[Items listed in a dataset]
┌──
-- ==== Sys2Proof/Machine/RegMap.lean ====
section
/-! DEFINITION. The register maps of the part: every register that a map table of spec/ defines, with its cell kind, offset,
stride, width and fields (types of R14, reset values of R21). The table of each register is in the chapter its comment names. -/

namespace Sys2Proof.Machine

/-- R14: the type of a register field. -/
inductive FieldTy where
  | ro | rw | rw1c | wo | rwp | rsv
  deriving DecidableEq, Repr

/-- One field of a register map: bits [hi:lo], its type and its reset value. -/
structure FieldMap where
  hi : Nat
  lo : Nat
  ty : FieldTy
  reset : Nat
  deriving DecidableEq, Repr

/-- The place of a register: the cell kinds that hold it (none: the CCB of every cell, R49), whether the QNW cell alone has
it, its offset, its strides with their counts, and its width in bits (R22). -/
structure RegMap where
  kinds : List Nat
  qnwOnly : Bool
  offset : Nat
  strides : List (Nat × Nat)
  width : Nat
  fields : List FieldMap
  deriving DecidableEq, Repr

/-- The registers, by the names of their maps. -/
inductive RegId where
  | CELL_IDENT
  | CELL_CHILD_COUNT
  | CELL_CHILDn
  | CELL_STATE
  | CELL_CTRL
  | CELL_RESET
  | CELL_CLOCK
  | CELL_POWER
  | CELL_UNIT_BASE
  | CELL_UNIT_SIZE
  | CELL_ERR_STATUS
  | CELL_ERR_ADDR
  | CELL_ERR_TIME
  | CELL_ERR_INFO
  | PRIM_MAP
  | PRIM_MAP_C
  | PRIM_CLK_CAP
  | PRIM_CLK_CAP_C
  | PRIM_CLK_STATUS
  | PRIM_CLK_LIMIT
  | PRIM_QUEUE_STATUS
  | PRIM_QUEUE_CTRL
  | PRIM_ISSUE_TICKET
  | PRIM_RUN_TICKET
  | PRIM_DONE_TICKET
  | PRIM_ACC_STATUS
  | SMC_STATUS
  | PLT_RING_CTRL
  | FEED_STATUS
  | MOV_QUEUE_STATUS
  | MOV_QUEUE_CTRL
  | MOV_ISSUE_TICKET
  | MOV_DONE_TICKET
  | MOV_NOTICE_COUNT
  | GDR_BOOT_PC
  | GDR_ATTN
  | GDR_INBOX
  | GCL_DISPATCH_EN
  | GCL_QUEUE_STATUS
  | GCL_QUEUE_CTRL
  | GCL_POST
  | GCL_POST_RESULT
  | GCL_PROGp
  | GDR_DBG_CTRL
  | GDR_DBG_STATUS
  | GDR_DBG_REG_SEL
  | GDR_DBG_REG_DATA
  | GDR_DBG_BPb
  | COL_STATUS
  | COL_QUOTA_FREE
  | COL_CMD_ARG
  | COL_CMD
  | COL_CMD_RESULT
  | COL_ROUND_TIMEOUT
  | COL_BINDb_CTRL
  | COL_BINDb_RANGE
  | COL_BINDb_WIN
  | COL_BINDb_STEP
  | COL_SLOTn_STATE
  | COL_SLOTn_ROUND_FIRST
  | COL_SLOTn_ROUND_LAST
  | COL_SLOTn_INFO
  | COL_SLOTn_DISCARDS
  | COL_SLOTn_SKEW_COUNT
  | TRN_STATUS
  | TRN_NODE_ADDR
  | TRN_UDP_PORT
  | TRN_CONN_TABLE
  | TRN_REGION_TABLE
  | TRN_TIMER
  | TRN_CONN_TIMER
  | TRN_REGION_CMD
  | TRN_REGION_RESULT
  | TRN_SLOW
  | TRN_SQq_CFG
  | TRN_SQq_PTR
  | TRN_SQq_DB
  | TRN_CQq_CFG
  | TRN_CQq_PTR
  | TRN_CONNc_CTRL
  | TRN_CONNc_STATE
  | ETH_CFG
  | ETH_STATUS
  | ETH_PFC
  | SPG_STATUS
  | SPG_CMD_ARG
  | SPG_CMD
  | SPG_CMD_RESULT
  | SPG_PARSE
  | SPG_FLOW_CFG
  | SPG_FLOW_STATUS
  | SPG_COUNT_BASE
  | SPG_PORTp_CTRL
  | SPG_RXQq_CFG
  | SPG_RXQq_PTR
  | SHT_STATUS
  | SHT_BUF
  | SHT_COLL
  | SHT_LOOP
  | SHT_PORTp_CFG
  | SHT_SVCs_CFG
  | SHT_SVCs_RATE
  | SHT_SVCs_BURST
  | SHT_SUBQq_CFG
  | SHT_SUBQq_RATE
  | SHT_SUBQq_BURST
  | SHT_SUBQq_STATUS
  | SHT_TXRr_CFG
  | SHT_TXRr_PTR
  | SHT_TXRr_DB
  | CAT_STATUS
  | CAT_WBS
  | CAT_VOL_TABLE
  | CAT_BE_TABLE
  | CAT_TIMER
  | CAT_XCQ
  | CAT_Qq_CFG
  | CAT_Qq_CQ
  | CAT_Qq_OWNER
  | CAT_Qq_PTR
  | CAT_Qq_ELOG
  | CAT_Qq_DB
  | CAT_Qq_RESP
  | CAT_Qq_CTRL
  | CAT_Qq_STATE
  | PCI_IRQ_RAISE
  | PCI_IRQ_ROUTEs
  | PCI_UP_STATUS
  | PCI_WIN
  | PCI_TAG_STATUS
  | PCI_BAR4_SEGn
  | PCI_FNf_STATUS
  | PCI_FNf_DMA
  | PCI_DP_CFG_ADDR
  | PCI_DP_CFG_DATA
  | PCI_DP_OUT
  | PCI_DP_INWw_BUS
  | PCI_DP_INWw_MAP
  | PCI_VFv_CTRL
  | PCI_VFv_STATE
  | PCI_VFv_PROV
  | PCI_VFv_KEYS
  | PCI_VFv_DIRTY_CTRL
  | PCI_VFv_DIRTY_RANGE
  | PCI_VFv_DIRTY_PAGES
  | PCI_VFv_DIRTY_MAPA
  | PCI_VFv_DIRTY_MAPB
  | PCI_VFv_DIRTY_MISS
  | PCI_VFv_PAGEp
  | FLT_CFG
  | FLT_Qq_CFG
  | FLT_Qq_PTR
  | FLT_Qq_DB
  | KEY_CMD_ARG
  | KEY_CMD
  | KEY_CMD_RESULT
  | KEY_ATTRn
  | ROT_STATUS
  | ROT_CMD_ARG
  | ROT_CMD
  | ROT_CMD_RESULT
  | ROT_MEASUREm
  | ROT_NONCEm
  | EPH_STATUS
  | EPH_JOB
  | EPH_CFG
  | EPH_EPOCH_STEP
  | EPH_DESTd_COMMIT
  | EPH_DESTd_STATE
  | EPH_WARN_CFG
  | EPH_WARN_STATUS
  | EPH_CMDQ_CFG
  | EPH_CMDQ_PTR
  | EPH_CMDQ_DB
  | SMC_FLIP_CTRL
  | SMC_FLIP_DATA
  | SMC_FLIP_ADDR
  | CHR_STATUS
  | CHR_TIME
  | CHR_TB_RATE
  | CHR_TB_RATE_C
  | CHR_TB_STEP
  | CHR_TB_PENDING
  | CHR_SAFE_CTRL
  | CHR_RESET_REQ
  | CHR_INPUT_LEVEL
  | CHR_INPUT_STUCK
  | CHR_TXTSp_INFO
  | CHR_TXTSp_TIME
  | HEL_STATUS
  | HEL_CAP_W
  | HEL_CAP_W_C
  | HEL_PEAK
  | HEL_PEAK_C
  | HEL_SLEW
  | HEL_MEAS
  | HEL_CAL
  | HEL_EVENTS
  | HEL_THERM
  | HEL_THROTTLE
  | HEL_REASON
  | HEL_ACCORD_CFG
  | HEL_ACCORD_STATUS
  | HEL_DERATE
  | HEL_DERATE_RESULT
  | HEL_MON_SEL
  | HEL_MON_DATA
  | HEL_PHASE
  | HEL_SEEn
  | DOM_COREn_BOOT_PC
  | DOM_COREn_WDT_CFG
  | DOM_COREn_WDT_KICK
  | DOM_COREn_WDT_STATUS
  | DOM_COREn_WDT_LAST
  | DOM_COREn_WDT_PC
  | DOM_FW_STATUS
  | DOM_HOST_HEARTBEAT
  | DOM_HOST_HB_CFG
  | DOM_HOST_STATE
  | DOM_HOST_ATTACH
  | PHOT_CTRL
  | PHOT_OVF
  | PHOT_SELc
  | PHOT_CNTc
  | PHOT_EXP_CTRL
  | PHOT_EXP_LIST
  | PHOT_EXP_RING
  | PHOT_EXP_PTR
  | ROT_FLASH_ARG
  | ROT_FLASH_CMD
  | ROT_FLASH_RESULT
  | PLT_FLIP_CTRL
  | PLT_FLIP_DATA
  | PLT_FLIP_ADDR
  | CELL_FEATn
  deriving DecidableEq, Repr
└──
● **Directions for this task**:
In the data above, copy every line where the string "bits" appears.

● **Task output**:
/-- One field of a register map: bits [hi:lo], its type and its reset value. -/
it, its offset, its strides with their counts, and its width in bits (R22). -/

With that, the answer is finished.